The Angerburg district was a Prussian district in East Prussia that was founded in 1818 and existed until 1945. It was located in the Masurian Lake District in Masuria. The town of Angerburg was the capital of the district.

== History ==
Since the East Prussian district reform of 1752, most of the area of the Angerburg district belonged to what was then the Seehesten district. As part of the Prussian administrative reforms, the “Ordinance for Improved Establishment of the Provincial Authorities” of April 30, 1815 resulted in a comprehensive district reform in all of East Prussia, as the districts established in 1752 were too large. On September 1, 1818, the new Angerburg district was formed from the northern part of the Seehesten district in Regierungsbezirk Gumbinnen.

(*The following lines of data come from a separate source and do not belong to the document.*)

/-! ### Control flow -/

/-- V-F2, V-F6. -/
theorem test_call : run State.reset 0x2300 (fun t => (t.stack[0], t.sp, t.pc)) = some (0x0202, 1, 0x300) ∧
    run { State.reset with sp := 15, pc := 0x021E } 0x2220 (fun t => (t.stack[15], t.sp, t.pc)) =
      some (0x0220, 16, 0x0220) := by decide
/-- V-F5. -/
theorem test_call_overflow : run { State.reset with sp := 16, pc := 0x0220 } 0x2222
    (fun t => (haltView t, t.sp, t.stack == State.reset.stack)) =
    some ((true, 2, 0x2222, 0x0220), 16, true) := by decide
/-- V-F3. -/
theorem test_ret : run { State.reset with sp := 1, stack := State.reset.stack.set 0 0x0202, pc := 0x0300 }
    0x00EE (fun t => (t.sp, t.pc, t.stack[0])) = some (0, 0x0202, 0x0202) := by decide
/-- V-F4. -/
theorem test_ret_underflow : run State.reset 0x00EE haltView = some (true, 3, 0x00EE, 0x0200) := by decide
/-- V-F1, V-C10. -/
theorem test_jp : run State.reset 0x1200 (·.pc) = some 0x0200 ∧
    run State.reset 0x10E0 (·.pc) = some 0x00E0 := by decide
/-- S10. -/
theorem test_seImm : run (withRegs [(1, 5)]) 0x3105 (·.pc) = some 0x0204 ∧
    run (withRegs [(1, 5)]) 0x3106 (·.pc) = some 0x0202 := by decide
/-- V-F7, V-F8. -/
theorem test_sneImm : run (withRegs [(3, 0x10)]) 0x4311 (·.pc) = some 0x0204 ∧
    run (withRegs [(3, 0x10)]) 0x4310 (·.pc) = some 0x0202 := by decide
/-- V-F9 to V-F11. -/
theorem test_seReg : run (withRegs [(1, 7), (2, 7)]) 0x5120 (·.pc) = some 0x0204 ∧
    run (withRegs [(1, 7), (2, 8)]) 0x5120 (·.pc) = some 0x0202 ∧
    run (withRegs [(1, 7)]) 0x5110 (·.pc) = some 0x0204 := by decide
/-- V-F12 to V-F14. -/
theorem test_sneReg : run (withRegs [(1, 7), (2, 8)]) 0x9120 (·.pc) = some 0x0204 ∧
    run (withRegs [(1, 7), (2, 7)]) 0x9120 (·.pc) = some 0x0202 ∧
    run (withRegs [(1, 7)]) 0x9110 (·.pc) = some 0x0202 := by decide

/-! ### Register file and ALU -/

/-- V-A1, V-A2. -/
theorem test_ldImm : run State.reset 0x6A2F (fun t => (t.reg 0xA, t.pc)) = some (0x2F, 0x0202) ∧
    run State.reset 0x6F55 (·.reg 0xF) = some 0x55 := by decide
/-- S1, V-A5. -/
theorem test_addImm : run (withRegs [(1, 0xFE), (0xF, 1)]) 0x7105 (fun t => (t.reg 1, t.reg 0xF)) =
    some (0x03, 0x01) ∧ run (withRegs [(0xF, 0xFF)]) 0x7F01 (·.reg 0xF) = some 0x00 := by decide
/-- V-A6. -/
theorem test_ldReg : run (withRegs [(2, 0x5A)]) 0x8120 (fun t => (t.reg 1, t.reg 2)) =
    some (0x5A, 0x5A) := by decide
/-- V-A7. -/
theorem test_orReg : run (withRegs [(1, 0xF0), (2, 0x3C), (0xF, 1)]) 0x8121
    (fun t => (t.reg 1, t.reg 0xF)) = some (0xFC, 1) := by decide
/-- V-A8. -/
theorem test_andReg : run (withRegs [(1, 0xF0), (2, 0x3C), (0xF, 1)]) 0x8122
    (fun t => (t.reg 1, t.reg 0xF)) = some (0x30, 1) := by decide
/-- V-A9. -/
theorem test_xorReg : run (withRegs [(1, 0xF0), (2, 0x3C), (0xF, 1)]) 0x8123
    (fun t => (t.reg 1, t.reg 0xF)) = some (0xCC, 1) := by decide
/-- S2, V-A11, V-A12. -/
theorem test_addReg : run (withRegs [(1, 200), (2, 100)]) 0x8124 (fun t => (t.reg 1, t.reg 2, t.reg 0xF)) =
    some (44, 100, 1) ∧
    run (withRegs [(1, 0xFF)]) 0x8124 (fun t => (t.reg 1, t.reg 0xF)) = some (0xFF, 0) ∧
    run (withRegs [(1, 0xFF), (2, 1)]) 0x8124 (fun t => (t.reg 1, t.reg 0xF)) = some (0, 1) := by decide
/-- V-A15 to V-A17. -/
theorem test_addReg_flag_operand :
    run (withRegs [(0xF, 1), (1, 0xFF)]) 0x8F14 (·.reg 0xF) = some 1 ∧
    run (withRegs [(0xF, 1), (1, 2)]) 0x8F14 (·.reg 0xF) = some 0 ∧
    run (withRegs [(1, 0xFF), (0xF, 1)]) 0x81F4 (fun t => (t.reg 1, t.reg 0xF)) = some (0, 1) := by decide
/-- S4, S5, V-A18. -/
theorem test_subReg : run (withRegs [(1, 5), (2, 10)]) 0x8125 (fun t => (t.reg 1, t.reg 0xF)) =
    some (251, 0) ∧
    run (withRegs [(1, 10), (2, 5)]) 0x8125 (fun t => (t.reg 1, t.reg 0xF)) = some (5, 1) ∧
    run (withRegs [(1, 7), (2, 7)]) 0x8125 (fun t => (t.reg 1, t.reg 0xF)) = some (0, 1) := by decide
/-- V-A21, V-A22. -/
theorem test_subReg_flag_operand : run (withRegs [(0xF, 3), (2, 5)]) 0x8F25 (·.reg 0xF) = some 0 ∧
    run (withRegs [(0xF, 5), (2, 3)]) 0x8F25 (·.reg 0xF) = some 1 := by decide
/-- V-A28, V-A30, V-A32. -/
theorem test_shr : run (withRegs [(1, 5), (2, 0xAA)]) 0x8126 (fun t => (t.reg 1, t.reg 2, t.reg 0xF)) =
    some (2, 0xAA, 1) ∧
    run (withRegs [(1, 0xFF)]) 0x8126 (fun t => (t.reg 1, t.reg 0xF)) = some (0x7F, 1) ∧
    run (withRegs [(0xF, 3)]) 0x8F06 (·.reg 0xF) = some 1 := by decide
/-- V-A23 to V-A25. -/
theorem test_subnReg : run (withRegs [(1, 5), (2, 10)]) 0x8127 (fun t => (t.reg 1, t.reg 0xF)) =
    some (5, 1) ∧
    run (withRegs [(1, 10), (2, 5)]) 0x8127 (fun t => (t.reg 1, t.reg 0xF)) = some (251, 0) ∧
    run (withRegs [(1, 7), (2, 7)]) 0x8127 (fun t => (t.reg 1, t.reg 0xF)) = some (0, 0) := by decide
/-- V-A33, V-A34, V-A37. -/
theorem test_shl : run (withRegs [(1, 0x81), (2, 0xAA)]) 0x812E
    (fun t => (t.reg 1, t.reg 2, t.reg 0xF)) = some (2, 0xAA, 1) ∧
    run (withRegs [(1, 0x40)]) 0x812E (fun t => (t.reg 1, t.reg 0xF)) = some (0x80, 0) ∧
    run (withRegs [(0xF, 1)]) 0x8F0E (·.reg 0xF) = some 0 := by decide
/-- V-A39: mask 0, whatever the random byte. -/
theorem test_rnd_mask_zero : exec (.rnd 3 0x00) State.reset =
    .next ((State.reset.drawn.setReg 3 0).advance 2) := by
  simp [exec, execRnd, writeReg]
/-- V-A40: mask 0xFF, the random byte itself. -/
theorem test_rnd_mask_ones : exec (.rnd 3 0xFF) State.reset =
    .next ((State.reset.drawn.setReg 3 (Config.rnd 0)).advance 2) := by
  have h : ∀ b : Byte, b &&& 0xFF#8 = b := fun b => by
    rw [show 0xFF#8 = BitVec.allOnes 8 by decide, BitVec.and_allOnes]
  simp [exec, execRnd, writeReg, State.randomByte, State.reset, h]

Since 1871, the province of Prussia (and thus also the district of Angerburg) belonged to the German Empire. After the province of Prussia was divided into the provinces of East Prussia and West Prussia, the Angerburg district became part of East Prussia on April 1, 1878.

Towards the end of World War II, the district was occupied by the Red Army in January 1945. In the summer of 1945, the district was placed under Polish administration in accordance with the Potsdam Agreement. The German population either fled or was largely expelled in the following years.

== Demographics ==
According to the Prussian census of 1846, the Angerburg district had a population of 31,477, of which 23,650 (75.1%) were Germans, 7,793 (24.8%) were Poles and 34 (0.1%) were Lithuanians. The vast majority of the population (97.7% in 1910) was Protestant.